> **Exercise instructions**
Pull every line holding the word "order" out of the data and copy it.

(Stored items)
-- ==== Sys2Proof/Decode.lean ====
section
/-! DEFINITION. Decoding and encoding of the 64-bit instruction word (spec/04_encoding.md R75-R95, the order of refusals R82, the refused
fields R84). Decoding is total, on words and on any bytes, and names every refusal. -/

namespace Sys2Proof

/-- Why a word is no instruction for the stream that meets it, in the order of R82; bytes too few for a word. -/
inductive DecodeStop where
  | illegalOpcode | priv | illegalStream | illegalField (mask : BitVec 64) | fmtBad | tooShort
  deriving DecidableEq, Repr

/-- The bits lo to lo + n - 1 of a word. -/
def fld (w : Word) (lo n : Nat) : BitVec n := w.extractLsb' lo n
/-- One bit of a word, as a flag field. -/
def flg (w : Word) (lo : Nat) : Bool := w.getLsbD lo
/-- The header fields (R75). -/
def hdrOf (w : Word) : Hdr := { idle := fld w 54 10, sw := flg w 53, tkp := fld w 49 4, tks := fld w 45 4 }
/-- The guard field (R78). -/
def grdOf (w : Word) : Guard := { p := fld w 33 3, pn := flg w 32 }
/-- The opcode field (R75). -/
def opOf (w : Word) : BitVec 9 := fld w 36 9

/-- The mask of the word bits h down to l. -/
def maskOf (h l : Nat) : BitVec 64 := (BitVec.ofNat 64 (2 ^ (h + 1 - l) - 1)) <<< l

/-- What one row of R84 refuses of a field. -/
inductive FieldRule where
  | zero | is (n : Nat) | atLeast (n : Nat) | below (n : Nat) | engine | waitKind | registerZero
  deriving DecidableEq, Repr

/-- Does the rule refuse the field's value v, for the stream e (R84)? -/
def FieldRule.refuses (w : Word) (e : Issuer) (v : Nat) : FieldRule → Bool
  | .zero => v != 0
  | .is n => v == n
  | .atLeast n => decide (n ≤ v)
  | .below n => decide (v < n)
  | .engine => engineRefused e v
  | .waitKind => waitKindRefused e v
  | .registerZero => flg w 17 && v != 0

/-- The streams an opcode is valid in (R87, R88): none where it is unassigned. -/
def validity (op : Nat) : Option (List Issuer) :=
  if 0 ≤ op ∧ op ≤ 11 then some allStreams
  else if 12 ≤ op ∧ op ≤ 15 then some jobStreams
  else if 16 ≤ op ∧ op ≤ 20 then some allStreams
  else if 32 ≤ op ∧ op ≤ 80 then some allStreams
  else if 81 ≤ op ∧ op ≤ 90 then some [.eng .c, .eng .v, .sys]
  else if 112 ≤ op ∧ op ≤ 141 then some [.eng .a]
  else if 160 ≤ op ∧ op ≤ 171 then some [.eng .t]
  else if 192 ≤ op ∧ op ≤ 200 then some [.eng .m]
  else if 224 ≤ op ∧ op ≤ 268 then some [.eng .v]
  else if 304 ≤ op ∧ op ≤ 307 then some [.eng .c, .sys]
  else if 308 ≤ op ∧ op ≤ 308 then some [.eng .c]
  else if 320 ≤ op ∧ op ≤ 331 then some [.sys]
  else none

/-- The fields of an opcode's layout that R84 may refuse: high bit, low bit, rule (R89-R95). -/
def fieldRules : Nat → List (Nat × Nat × FieldRule)
  | 0 | 8 | 329 => [(35, 0, .zero)]
  | 1 => [(33, 24, .zero)]
  | 2 => [(28, 0, .zero)]
  | 3 | 4 | 7 | 164 | 195 => [(29, 0, .zero)]
  | 5 => [(28, 16, .zero), (15, 0, .below 2)]
  | 6 => [(15, 0, .below 2)]
  | 9 => [(31, 24, .zero)]
  | 10 => [(15, 3, .zero)]
  | 11 | 308 | 331 => [(31, 16, .zero)]
  | 12 | 13 => [(35, 33, .engine), (32, 29, .is 0), (28, 0, .zero)]
  | 14 | 15 => [(22, 20, .atLeast 4), (19, 0, .zero)]
  | 16 => [(35, 32, .waitKind), (16, 5, .registerZero)]
  | 17 | 171 | 320 | 321 | 322 => [(26, 0, .zero)]
  | 18 => [(26, 22, .zero), (9, 0, .zero)]
  | 19 => [(31, 27, .zero), (9, 0, .zero)]
  | 20 => [(9, 0, .zero)]
  | 32 | 33 | 34 | 35 | 36 | 37 | 38 | 39 | 40 | 41 | 42 | 43 | 44 | 45 | 46 | 47 | 48 | 49 | 50 | 131 | 132 | 306 => [(16, 0, .zero)]
  | 51 => [(13, 0, .zero)]
  | 52 | 53 | 54 | 170 | 198 | 305 | 307 | 325 | 326 | 327 | 328 => [(21, 0, .zero)]
  | 55 | 56 | 57 | 58 | 62 | 63 | 64 | 112 | 114 | 116 => []
  | 59 | 60 | 61 => [(21, 6, .zero)]
  | 65 | 66 | 67 | 68 | 69 | 70 => [(28, 27, .zero), (16, 0, .zero)]
  | 71 | 72 | 73 | 74 => [(28, 27, .zero)]
  | 75 | 76 | 77 | 78 => [(28, 27, .zero), (23, 22, .zero), (18, 0, .zero)]
  | 79 => [(28, 27, .zero), (21, 0, .zero)]
  | 80 | 192 => [(23, 0, .zero)]
  | 81 | 82 | 83 | 85 | 86 | 130 => [(16, 15, .is 3), (14, 0, .zero)]
  | 84 => [(16, 15, .is 3), (9, 0, .zero)]
  | 87 => [(21, 17, .zero), (6, 4, .is 7), (1, 0, .zero)]
  | 88 | 89 | 90 => [(28, 27, .zero), (16, 15, .is 3), (14, 0, .zero)]
  | 113 | 115 | 267 => [(12, 0, .zero)]
  | 117 => [(19, 19, .zero)]
  | 118 | 119 | 120 | 168 | 169 => [(10, 0, .zero)]
  | 121 | 122 | 123 | 124 | 125 | 126 | 127 | 128 | 129 => [(14, 12, .atLeast 6)]
  | 133 | 134 | 135 | 136 => [(31, 27, .zero), (16, 14, .atLeast 6), (13, 12, .is 3), (11, 0, .zero)]
  | 137 | 304 => [(17, 0, .zero)]
  | 138 | 139 | 140 => [(35, 33, .atLeast 6), (32, 0, .zero)]
  | 141 => [(25, 21, .atLeast 29), (20, 0, .zero)]
  | 160 | 200 => [(3, 0, .zero)]
  | 161 => [(27, 23, .is 31), (22, 0, .zero)]
  | 162 | 163 => [(24, 0, .zero)]
  | 165 => [(31, 30, .zero), (13, 0, .zero)]
  | 166 | 167 => [(31, 26, .below 16), (14, 0, .zero)]
  | 193 => [(6, 0, .zero)]
  | 194 => [(29, 26, .zero), (17, 0, .zero)]
  | 196 => [(18, 16, .is 7), (8, 0, .zero)]
  | 197 => [(24, 22, .is 7), (19, 0, .zero)]
  | 199 => [(9, 5, .is 31), (4, 0, .zero)]
  | 224 | 225 | 226 | 227 | 228 | 229 | 232 | 233 | 234 | 235 | 236 | 237 | 239 | 246 => [(7, 0, .zero)]
  | 230 | 231 | 240 | 248 | 249 | 250 | 251 | 252 | 253 | 254 | 255 | 256 | 257 => [(17, 11, .zero), (7, 0, .zero)]
  | 238 => [(31, 28, .zero), (7, 3, .zero), (2, 0, .atLeast 6)]
  | 241 => [(19, 11, .zero), (7, 0, .zero)]
  | 242 | 243 => [(17, 11, .zero), (7, 5, .is 7), (2, 0, .zero)]
  | 244 | 245 => [(7, 5, .atLeast 6)]
  | 247 => [(12, 11, .zero), (7, 0, .zero)]
  | 258 | 259 => [(18, 0, .zero)]
  | 260 => [(11, 0, .zero)]
  | 261 | 262 => [(22, 0, .zero)]
  | 263 => [(25, 0, .zero)]
  | 264 => [(2, 0, .zero)]
  | 265 | 266 => [(14, 0, .zero)]
  | 268 => [(28, 24, .is 31), (23, 0, .zero)]
  | 323 => [(21, 19, .atLeast 6), (18, 0, .zero)]
  | 324 => [(26, 22, .atLeast 29), (21, 0, .zero)]
  | 330 => [(26, 22, .is 31), (21, 0, .zero)]
  | _ => []

/-- The mask of every refused field of a word (R84), the system core's header rule of R77 included. -/
def refusedBits (w : Word) (e : Issuer) : BitVec 64 :=
  let start : BitVec 64 := if e = .sys ∧ fld w 45 9 ≠ 0 then maskOf 53 45 else 0
  (fieldRules (opOf w).toNat).foldl
    (fun m f => if f.2.2.refuses w e (bits w f.1 f.2.1) then m ||| maskOf f.1 f.2.1 else m) start

/-- The format fields of a word that R47 checks: FCVT's FROM and TO, MOPEN's TYPE, MRD's and MCVT's FMT. -/
def formatFields (w : Word) : List (BitVec 5) :=
  match (opOf w).toNat with
  | 0x057 => [fld w 12 5, fld w 7 5]
  | 0x0C0 => [fld w 24 5]
  | 0x0C4 => [fld w 19 5]
  | 0x0C5 => [fld w 25 5]
  | _ => []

> **Task result**
/-! DEFINITION. Decoding and encoding of the 64-bit instruction word (spec/04_encoding.md R75-R95, the order of refusals R82, the refused
/-- Why a word is no instruction for the stream that meets it, in the order of R82; bytes too few for a word. -/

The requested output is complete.